As another example, the node 1505 in FIG. 15 includes a single word of text (e.g., “Correct?”). Despite this node being associated with multiple different extents and multiple different comments, the embodiments were able to significantly reduce the comment text and generate a brief phrase that adequately captures the logic associated with the corresponding extents (e.g., was the input the player provided correct?).

As mentioned previously, various other customizations can also be implemented, as shown in FIG. 18. Such customizations include customizations to a flowchart's overall layout 1800, a node size 1805, a node location 1810, including the coordinates 1815 where a node will be placed. Other customizations include the visual appearance of a node, the appearance of the text within a node, and so on.

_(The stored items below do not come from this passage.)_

-- ==== Sys2Proof/Syntax.lean ====
section
/-! DEFINITION. Events, EDGE classes, sensor models and the one inductive of instructions: a constructor per row of
spec/opcode_table.json (30_encoding.md R44, R47, R59). -/

namespace Sys2Proof

/-- `SensorModel` (R52): which layouts VALIDATE tries. -/
inductive SensorModel where
  | auto
  | dht11
  | dhtxx
  deriving DecidableEq, Repr

/-- The six classes of an EDGE event (R47). -/
inductive EdgeClass where
  | sync
  | ignore
  | skip
  | bit0
  | bit1
  | viol
  deriving DecidableEq, Repr

/-- The first-level decode of an event word (R44). The bits a row ignores are kept as an operand that no meaning reads. -/
inductive Event where
  /-- `rst = 1`; E[34:0] ignored. -/
  | reset (ignored : BitVec 35)
  /-- `rst = 0`, `arm = 1`, `edge_valid = 0`; E[32:0] ignored. -/
  | arm (ignored : BitVec 33)
  /-- all three strobes 0; E[32:0] ignored. -/
  | nop (ignored : BitVec 33)
  /-- `edge_valid = 1` alone; E[32] is the level, E[31:0] the tick (R45). -/
  | edge (level : BitVec 1) (tick : Tick)
  /-- `rst = 0`, `arm = 1`, `edge_valid = 1`: reserved (R53). -/
  | reserved (ignored : BitVec 33)
  deriving DecidableEq, Repr

/-- What the second-level decode of an EDGE word reads beside the word: the old `last_tick`, `in_frame` and `bits` (R46, R47). -/
structure EdgeContext where
  lastTick : Tick
  inFrame : Bool
  bits : Counter
  deriving DecidableEq, Repr

/-- The operations of the opcode table, one constructor per row. -/
inductive Instr where
  /-- RESET (R100). -/
  | reset (ignored : BitVec 35)
  /-- ARM (R102). -/
  | arm (ignored : BitVec 33)
  /-- NOP (R101). -/
  | nop (ignored : BitVec 33)
  /-- EDGE.SYNC (R63). -/
  | edgeSync (level : BitVec 1) (tick : Tick)
  /-- EDGE.IGNORE (R64). -/
  | edgeIgnore (level : BitVec 1) (tick : Tick)
  /-- EDGE.SKIP (R65). -/
  | edgeSkip (level : BitVec 1) (tick : Tick)
  /-- EDGE.BIT0 (R66). -/
  | edgeBit0 (level : BitVec 1) (tick : Tick)
  /-- EDGE.BIT1 (R67). -/
  | edgeBit1 (level : BitVec 1) (tick : Tick)
  /-- EDGE.VIOL (R68). -/
  | edgeViol (level : BitVec 1) (tick : Tick)
  /-- RESERVED.ARM_EDGE (R53). -/
  | reservedArmEdge (ignored : BitVec 33)
  /-- VALIDATE.DHT11 (R83, R89): VALIDATE of a frame with model DHT11. -/
  | validateDht11 (frame : Frame)
  /-- VALIDATE.DHTXX (R84, R89): VALIDATE of a frame with model DHTxx. -/
  | validateDhtxx (frame : Frame)
  /-- VALIDATE.AUTO (R85, R89): VALIDATE of a frame with model Auto. -/
  | validateAuto (frame : Frame)
  deriving DecidableEq, Repr

/-- The two formats of the opcode table (R59): EVENT, a 36-bit event word, and FRAME40, a 40-bit frame validated under
the model that selects the row. -/
inductive Encoded where
  | event (w : EventWord)
  | frame (model : SensorModel) (f : Frame)
  deriving DecidableEq, Repr

end Sys2Proof
end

In one example scenario, the visual layout can be determined using the following algorithmic processes. To illustrate, one process involves determining whether each step or node of the flowchart is large enough to wrap text.

For each branch in the flowchart, there may be a sequence of steps. One step includes determining what width a node may be set to in order to accommodate text. The height of a node can be determined as the sum of the heights for the steps in the branch plus distance for connector arrows between the nodes.

For a rhombus shaped node, the decision can involve determining the area or size needed to accommodate the text for that node. The determination can further include summing each branch width to determine the width of the rhombus area. The height can be the maximum branch height.

In some implementations, the embodiments can use coordinates to emit an SVG (Scalable Vector Graphics). Optionally, the nodes can be represented as hypertext markup language (HTML) DIV tags. The browser can then calculate the coordinates for the nodes. Connecting arrows can then be added by drawing an SVG on the background. Optionally, the output of the drawing can be a self-contained HTML file, or it can be a page on a web-site implemented with plan HTML/CSS. It can also be integrated with any of the popular web frameworks.

Accordingly, each parser (e.g., code editor) can be tasked with producing an AST, which has internal details specific to the language. To achieve a level of abstraction, the embodiments then detail and keep (i) a summary, such as the comment before a paragraph of code, and (ii) a code extent, which is information that highlights the relevant code in a code editor. The embodiments calculate the visual layout for the flowchart. For example, each step of the diagram is set to be large enough to wrap the summary or annotated text. For each branch (e.g., a sequence of steps), the width and height are determined for the node that will represent the branch.

It is worthwhile to note that the flowchart does not necessarily show all the details that are 1:1 with the code. Instead, the embodiments perform various translations using the AST and then group related logic into a single shape. Different hints can be used to change the visual appearance of the flowchart, such as the shape, color, layout, and so on. For instance, a hint can be used to force the use of a particular layout, such as by grouping multiple paragraphs of code together as opposed to relying on new lines as a separator.

Example Methods

The following discussion now refers to a number of methods and method acts that may be performed. Although the method acts may be discussed in a certain order or illustrated in a flow chart as occurring in a particular order, no particular ordering is required unless specifically stated, or required because an act is dependent on another act being completed prior to the act being performed.

Attention will now be directed to FIG. 19, which illustrates a flowchart of an example method 1900 for generating a flowchart based on source code. Method 1900 can be implemented in the architecture 200 of FIG. 2; furthermore, method 1900 can be performed by the service 205.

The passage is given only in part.